289 – Do Not Do That
I could see the Genestealer Patriarch’s stupid face snap towards me, its beady black eyes full of malice and hunger staring into my own as the portal hissed up.
It took a moment to process the sudden appearance of a portal right behind it, and the sight that greeted it on the other side. It was a moment too long as I exploded into action, not even calling on any of my weapons as I punched my fist right through its ugly mug.
The thing fell on the floor, crumpling into a meaty pile like a puppet with its strings cut. At the same moment, my two assassin drones pounced and drove blades infused with the life-eater virus through the bodies of the two Norn Queens on two separate Bioships.
I could feel the Shadow of the Hive Mind reel back in surprise, its stranglehold over the Tyranids’ collective psyche in the system shattering. On a much smaller scale, the local Genestealer Broodmind quaked under the collective death of the two distant queens and that of the Patriarch that had been the primary synaptic node in the region.
Damn, I loved the life-eater virus. It was such a great alternative to my own Eldritch Flesh, saving me the worry of allowing that material to land in the claws of the Tyranids. The slurry of bioactive material it left behind was in no way diminished in its bio-energy content. The virus had been designed to lyse the living cells of any species, essentially causing infected organisms to "melt" into a contaminated soup of organic matter. It could affect anything and everything organic. I was glad I managed to nab that torpedo from the Inquisitor’s ship so long ago.
The Sovereign began its assault, primarily under my mind-cores’ guidance. Its goal would be to cripple the enemy ships, keep them in the system until I was finished down on the surface. I’d head up and absorb all the biomass, then destroy the Chaos warband’s ships. Those latter ones were the only ones I was worried about; they could always shit their pants and just Warp Jump, ignoring the fact that the gravity well of the local star would mess up their jump.
I’d snuck some infiltrator drones onboard those ships too, but who knows?

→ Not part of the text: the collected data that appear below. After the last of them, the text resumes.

/-- Cells at V8, view records and the reorder window: where its commands complete and what they leave. -/
def Obligations.CellsAtV8 : Prop :=
  -- CELL_ARRIVAL of a waiting number is discarded and counted.
  (∀ (c : Carrier) (x : Fin 64) (seq : BitVec 32) (s : State), (s.c8 x).buffer.any (fun k => k.seq == seq.toNat) = true →
     ahead seq.toNat (((s.c8 x).due).getD seq.toNat) < 2 ^ 31 →
     exec (.cellArrival c x seq) s =
       .next ((s.add64 Obj.duplicateDiscards x 1).occur 0xA080 { cls := some (s.clsOf x) })) ∧
  -- So is one released before.
  (∀ (c : Carrier) (x : Fin 64) (seq : BitVec 32) (d : Nat) (s : State), (s.c8 x).due = some d →
     2 ^ 31 ≤ ahead seq.toNat d → (s.c8 x).lost.contains seq.toNat = false →
     exec (.cellArrival c x seq) s =
       .next ((s.add64 Obj.duplicateDiscards x 1).occur 0xA080 { cls := some (s.clsOf x) })) ∧
  -- One declared lost before counts as late.
  (∀ (c : Carrier) (x : Fin 64) (seq : BitVec 32) (d : Nat) (s : State), (s.c8 x).due = some d →
     2 ^ 31 ≤ ahead seq.toNat d → (s.c8 x).lost.contains seq.toNat = true →
     exec (.cellArrival c x seq) s = .next (s.add64 Obj.lateCopyCount x 1)) ∧
  -- One ahead waits.
  (∀ (c : Carrier) (x : Fin 64) (seq : BitVec 32) (s : State), (s.c8 x).buffer.any (fun k => k.seq == seq.toNat) = false →
     ahead seq.toNat (((s.c8 x).due).getD seq.toNat) < 2 ^ 31 → s.u Obj.twinRelease ≠ 0 → x.val < s.av.clients.length →
     ∃ t, exec (.cellArrival c x seq) s = .next t ∧ (t.c8 x).due = some (((s.c8 x).due).getD seq.toNat) ∧
       (t.c8 x).buffer = (s.c8 x).buffer ++ [{ seq := seq.toNat, c := c, at_ := s.now }]) ∧
  -- One due leaves at once.
  (∀ (c : Carrier) (x : Fin 64) (seq : BitVec 32) (s : State), (s.c8 x).buffer.any (fun k => k.seq == seq.toNat) = false →
     ((s.c8 x).due).getD seq.toNat = seq.toNat → s.u Obj.twinRelease = 0 → x.val < s.av.clients.length →
     ∃ t, exec (.cellArrival c x seq) s = .next t ∧ .egress x (.cell seq.toNat) ∈ t.out) ∧
  -- CELL_LOST after the reorder window sends error blocks in its place.
  (∀ (x : Fin 64) (d : Nat) (s : State), (s.c8 x).due = some d → (s.c8 x).buffer.any (fun z => z.seq == d) = false →
     (s.c8 x).buffer.any (fun z => decide (z.at_ + s.u Obj.reorderWindow * 100000000 ≤ s.now)) = true →
     x.val < s.av.clients.length →
     ∃ t, exec (.cellLost x) s = .next t ∧ .egress x .errorBlocks ∈ t.out ∧
       (s.u Obj.twinRelease = 1 → (t.c8 x).due = some ((d + 1) % 2 ^ 32) ∧ (t.c8 x).lostNow = (s.c8 x).lostNow + 1)) ∧
  -- ALIGNED_RELEASE sends the cell that is due.
  (∀ (x : Fin 64) (d : Nat) (k : Cell8) (s : State), s.u Obj.twinRelease = 1 → (s.c8 x).due = some d →
     (s.c8 x).buffer.find? (fun k => k.seq == d) = some k →
     ∃ t, exec (.alignedRelease x) s = .next t ∧ t = s.releaseCell x k ∧ .egress x (.cell d) ∈ t.out) ∧
  -- REORDER_WINDOW_SHORT logs A008h when the path difference outgrows the window.
  (∀ s : State, s.windowShort = true → s.av.short = false →
     ∃ t, exec .reorderWindowShort s = .next t ∧ t.av.short = true ∧
       Logged s t 0xA008 (i32 s.pathDiff ++ d16 (s.u Obj.reorderWindow) ++ d8 1)) ∧
  -- And again 1 s after it fits.
  (∀ (t0 : Nat) (s : State), s.windowShort = false → s.av.short = true → s.av.okFrom = some t0 →
     t0 + sfPerSecond ≤ s.clk.sfn →
     ∃ t, exec .reorderWindowShort s = .next t ∧ t.av.short = false ∧
       Logged s t 0xA008 (i32 s.pathDiff ++ d16 (s.u Obj.reorderWindow) ++ d8 0)) ∧
  -- VIEW_RECORD keeps the views when they change and every ten superframes.
  (∀ s : State, s.mode = 2 → (s.viewRecord.take 12 ≠ s.av.record.take 12 ∨ s.av.recordAt + 10 ≤ s.clk.sfn) →
     ∃ t, exec .viewRecord s = .next t ∧ t.av.record = s.viewRecord ∧ t.av.recordAt = s.clk.sfn ∧
       (s.unlocked = true → s.viewRecord.take 12 ≠ s.av.record.take 12 → t.av.footAt = s.clk.sfn))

Hopefully, they’d be able to mess with the Warp Drives and nab me a few Navigators.
The Tyranids broke out into a cacophony of screeches, some of the nearest thrown to the ground as their bodies thrashed violently as if struck by a stroke. It was that scenery that greeted my minions as they stepped through the portal behind me.
“Looks like it worked,” I said. “Both Norn Queens are dead, the Shadow is reeling, and the Hive Mind has lost its grip on them. We have some time until it reasserts its control.”

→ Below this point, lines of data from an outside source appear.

-- ==== Sys2Proof/Laws/KeepLine.lean ====
section
/-! SUPPORT. What the operations of the line: converters, equalisers, loading, decoder pool and host lanes keep. The number of each lemma is the
set of parts of the state it may change (`Keep`). -/

namespace Sys2Proof.Machine

set_option Elab.async false
set_option linter.all false

theorem State.setCv_keep {M r s} (h : Keep M r s) (hM : Nat.land 256 M = 256) (a1 a2 a3) :
    Keep M r (State.setCv s a1 a2 a3) := by
  unfold State.setCv
  repeat' first
    | with_reducible assumption
    | (simp -zeta only [↓Keep.mk_iff]; with_reducible refine KeepF.upd_conv ?_ ?_)

theorem State.applyLoad_keep {M r s} (h : Keep M r s) (hM : Nat.land 345 M = 345) (a1 a2 a3 a4) :
    Keep M r (State.applyLoad s a1 a2 a3 a4) := by
  unfold State.applyLoad
  repeat' first
    | with_reducible assumption
    | exact Zone.sub rfl hM
    | with_reducible first | refine State.release_keep ?_ ?_ _ _ | refine State.setCv_keep ?_ ?_ _ _ _
    | with_reducible first | refine State.occur_keep ?_ ?_ _ _ | refine State.logC_keep ?_ ?_ _ _ _
    | dsimp -zeta only
    | split

theorem State.armLoad_keep {M r s} (h : Keep M r s) (hM : Nat.land 589 M = 589) (a1 a2 a3 a4) :
    Keep M r (State.armLoad s a1 a2 a3 a4) := by
  unfold State.armLoad
  repeat' first
    | with_reducible assumption
    | exact Zone.sub rfl hM
    | with_reducible first | refine State.arm_keep ?_ ?_ _ | refine Keep.ite ?_ ?_
    | (simp -zeta only [↓Keep.mk_iff]; with_reducible refine KeepF.upd_cal ?_ ?_)

theorem State.armLoads_keep {M r s} (h : Keep M r s) (hM : Nat.land 589 M = 589) (a1 a2 a3) :
    Keep M r (State.armLoads s a1 a2 a3) := by
  unfold State.armLoads
  repeat' first
    | with_reducible assumption
    | (intro)
    | with_reducible first | refine State.armLoad_keep ?_ ?_ _ _ _ _ | refine Keep.foldl ?_ ?_ _

theorem State.calSave_keep {M r s} (h : Keep M r s) (hM : Nat.land 633 M = 633) (a1) :
    Keep M r (State.calSave s a1).2 := by
  unfold State.calSave
  repeat' first
    | with_reducible assumption
    | exact Zone.sub rfl hM
    | with_reducible first | refine State.writeRecord_keep ?_ ?_ _ _ _ _ _ | refine Keep.ite_snd ?_ ?_
    | (simp -zeta only [↓Keep.mk_iff]; with_reducible refine KeepF.upd_cal ?_ ?_)
    | dsimp -zeta only
    | (extract_lets +onlyGivenNames y; have hy : Keep M r y := ?_
       rotate_left; subst y; rotate_left; clear_value y)

theorem State.calSaved_keep {M r s} (h : Keep M r s) (hM : Nat.land 585 M = 585) :
    Keep M r (State.calSaved s) := by
  unfold State.calSaved
  repeat' first
    | with_reducible assumption
    | exact Zone.sub rfl hM
    | with_reducible first | refine State.log_keep ?_ ?_ _ _ | refine State.put_keep ?_ ?_ _ _ _
    | (simp -zeta only [↓Keep.mk_iff]; with_reducible refine KeepF.upd_cal ?_ ?_)

theorem State.learn_keep {M r s} (h : Keep M r s) (hM : Nat.land 512 M = 512) (a1 a2 a3) :
    Keep M r (State.learn s a1 a2 a3) := by
  unfold State.learn
  repeat' first
    | with_reducible first | assumption | refine Keep.ite ?_ ?_
    | (simp -zeta only [↓Keep.mk_iff]; with_reducible refine KeepF.upd_cal ?_ ?_)
    | (extract_lets +onlyGivenNames y; clear_value y)
    | split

“So it would seem,” Selene said with a light giggle. “What commands do you have for us, Your Majesty?”
I raised an eyebrow at her, a pleasant thrill running down my spine at the playful lilt of her voice. There was a suggestive quirk to her lips, one that promised a very enjoyable night after the battle was over.
“Hear me, my minions, and obey,” I said, playing along with a haughty huff as I raised my chin as regally as I could manage. “Rip and tear!”
I could tell that the peanut gallery couldn’t really understand what was happening, but I didn’t care. My Selene was happy, and flirting with her would always be more important than maintaining my dignity.
“With pleasure,” Selene practically purred, her psychic power exploding as she zipped across the battlefield faster than a bullet, leaving diced-up Tyranids in her wake.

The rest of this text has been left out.